(Collected data)
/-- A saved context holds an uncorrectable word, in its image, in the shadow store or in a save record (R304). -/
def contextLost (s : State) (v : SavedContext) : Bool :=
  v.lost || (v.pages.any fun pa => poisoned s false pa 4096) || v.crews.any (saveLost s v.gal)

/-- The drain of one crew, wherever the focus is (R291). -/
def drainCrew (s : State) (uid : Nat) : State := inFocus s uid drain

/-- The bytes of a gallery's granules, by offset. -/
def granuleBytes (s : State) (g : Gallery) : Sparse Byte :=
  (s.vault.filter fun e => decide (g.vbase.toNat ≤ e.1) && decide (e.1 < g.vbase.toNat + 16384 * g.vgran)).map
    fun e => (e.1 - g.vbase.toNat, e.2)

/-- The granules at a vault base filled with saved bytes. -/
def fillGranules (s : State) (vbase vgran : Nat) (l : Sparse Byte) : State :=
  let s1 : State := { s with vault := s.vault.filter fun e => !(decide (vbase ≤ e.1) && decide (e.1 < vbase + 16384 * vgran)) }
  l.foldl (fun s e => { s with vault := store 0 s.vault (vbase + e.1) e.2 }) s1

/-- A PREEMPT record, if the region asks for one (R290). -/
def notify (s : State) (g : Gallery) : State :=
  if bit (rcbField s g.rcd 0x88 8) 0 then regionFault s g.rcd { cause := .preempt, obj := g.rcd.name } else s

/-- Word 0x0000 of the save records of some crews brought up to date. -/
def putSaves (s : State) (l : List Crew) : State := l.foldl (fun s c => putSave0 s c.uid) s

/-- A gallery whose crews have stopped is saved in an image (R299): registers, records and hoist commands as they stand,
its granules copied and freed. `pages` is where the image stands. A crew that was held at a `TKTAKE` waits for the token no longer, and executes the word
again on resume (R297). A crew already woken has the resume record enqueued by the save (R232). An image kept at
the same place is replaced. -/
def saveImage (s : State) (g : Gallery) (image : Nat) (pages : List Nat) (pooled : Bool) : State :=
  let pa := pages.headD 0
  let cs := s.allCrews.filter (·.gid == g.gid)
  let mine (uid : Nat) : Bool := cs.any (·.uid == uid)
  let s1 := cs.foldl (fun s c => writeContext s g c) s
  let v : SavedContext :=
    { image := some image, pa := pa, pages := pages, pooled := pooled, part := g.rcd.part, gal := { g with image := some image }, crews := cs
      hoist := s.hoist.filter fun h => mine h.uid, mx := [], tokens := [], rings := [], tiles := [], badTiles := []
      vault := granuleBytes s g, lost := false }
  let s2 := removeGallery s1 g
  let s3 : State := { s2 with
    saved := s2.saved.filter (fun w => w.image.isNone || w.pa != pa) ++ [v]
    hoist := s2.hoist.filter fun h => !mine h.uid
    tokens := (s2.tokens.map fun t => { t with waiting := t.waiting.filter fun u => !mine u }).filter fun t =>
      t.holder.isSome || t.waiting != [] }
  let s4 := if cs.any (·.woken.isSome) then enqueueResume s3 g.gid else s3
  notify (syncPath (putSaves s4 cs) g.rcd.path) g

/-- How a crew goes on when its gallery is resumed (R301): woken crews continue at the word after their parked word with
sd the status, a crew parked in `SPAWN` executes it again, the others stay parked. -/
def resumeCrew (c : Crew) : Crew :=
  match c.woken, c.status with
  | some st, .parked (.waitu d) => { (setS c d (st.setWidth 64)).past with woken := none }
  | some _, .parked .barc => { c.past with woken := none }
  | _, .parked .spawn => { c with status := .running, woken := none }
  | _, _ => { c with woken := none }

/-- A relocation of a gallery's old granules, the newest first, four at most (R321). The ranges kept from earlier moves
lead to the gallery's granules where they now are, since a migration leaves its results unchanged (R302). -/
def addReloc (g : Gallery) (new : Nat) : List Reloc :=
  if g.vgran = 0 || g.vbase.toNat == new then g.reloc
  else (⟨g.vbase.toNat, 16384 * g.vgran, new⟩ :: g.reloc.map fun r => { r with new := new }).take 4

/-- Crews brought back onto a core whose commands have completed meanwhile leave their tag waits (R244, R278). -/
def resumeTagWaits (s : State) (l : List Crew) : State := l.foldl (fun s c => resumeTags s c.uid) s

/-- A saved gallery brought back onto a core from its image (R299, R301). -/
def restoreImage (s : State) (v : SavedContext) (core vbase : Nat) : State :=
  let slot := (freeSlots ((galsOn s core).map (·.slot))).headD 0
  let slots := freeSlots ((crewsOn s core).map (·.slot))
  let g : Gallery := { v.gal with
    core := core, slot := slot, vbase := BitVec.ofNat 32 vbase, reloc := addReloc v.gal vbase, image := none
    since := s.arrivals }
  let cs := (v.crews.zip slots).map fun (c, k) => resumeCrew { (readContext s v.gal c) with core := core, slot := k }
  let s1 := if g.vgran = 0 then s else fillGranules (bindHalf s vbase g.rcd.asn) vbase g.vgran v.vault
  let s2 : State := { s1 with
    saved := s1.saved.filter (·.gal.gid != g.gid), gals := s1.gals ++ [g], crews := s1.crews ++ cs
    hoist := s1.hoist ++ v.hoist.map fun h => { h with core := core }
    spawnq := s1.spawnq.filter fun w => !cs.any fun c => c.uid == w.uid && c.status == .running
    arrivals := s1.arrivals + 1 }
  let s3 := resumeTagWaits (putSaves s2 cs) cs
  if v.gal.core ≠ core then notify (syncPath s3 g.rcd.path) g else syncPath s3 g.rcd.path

• Instructions to follow: Only the last part of the records is wanted. Repeat it exactly, beginning at the line containing "let slots := freeSlots" and ending at the final line.

• Answer box:
  let slots := freeSlots ((crewsOn s core).map (·.slot))
  let g : Gallery := { v.gal with
    core := core, slot := slot, vbase := BitVec.ofNat 32 vbase, reloc := addReloc v.gal vbase, image := none
    since := s.arrivals }
  let cs := (v.crews.zip slots).map fun (c, k) => resumeCrew { (readContext s v.gal c) with core := core, slot := k }
  let s1 := if g.vgran = 0 then s else fillGranules (bindHalf s vbase g.rcd.asn) vbase g.vgran v.vault
  let s2 : State := { s1 with
    saved := s1.saved.filter (·.gal.gid != g.gid), gals := s1.gals ++ [g], crews := s1.crews ++ cs
    hoist := s1.hoist ++ v.hoist.map fun h => { h with core := core }
    spawnq := s1.spawnq.filter fun w => !cs.any fun c => c.uid == w.uid && c.status == .running
    arrivals := s1.arrivals + 1 }
  let s3 := resumeTagWaits (putSaves s2 cs) cs
  if v.gal.core ≠ core then notify (syncPath s3 g.rcd.path) g else syncPath s3 g.rcd.path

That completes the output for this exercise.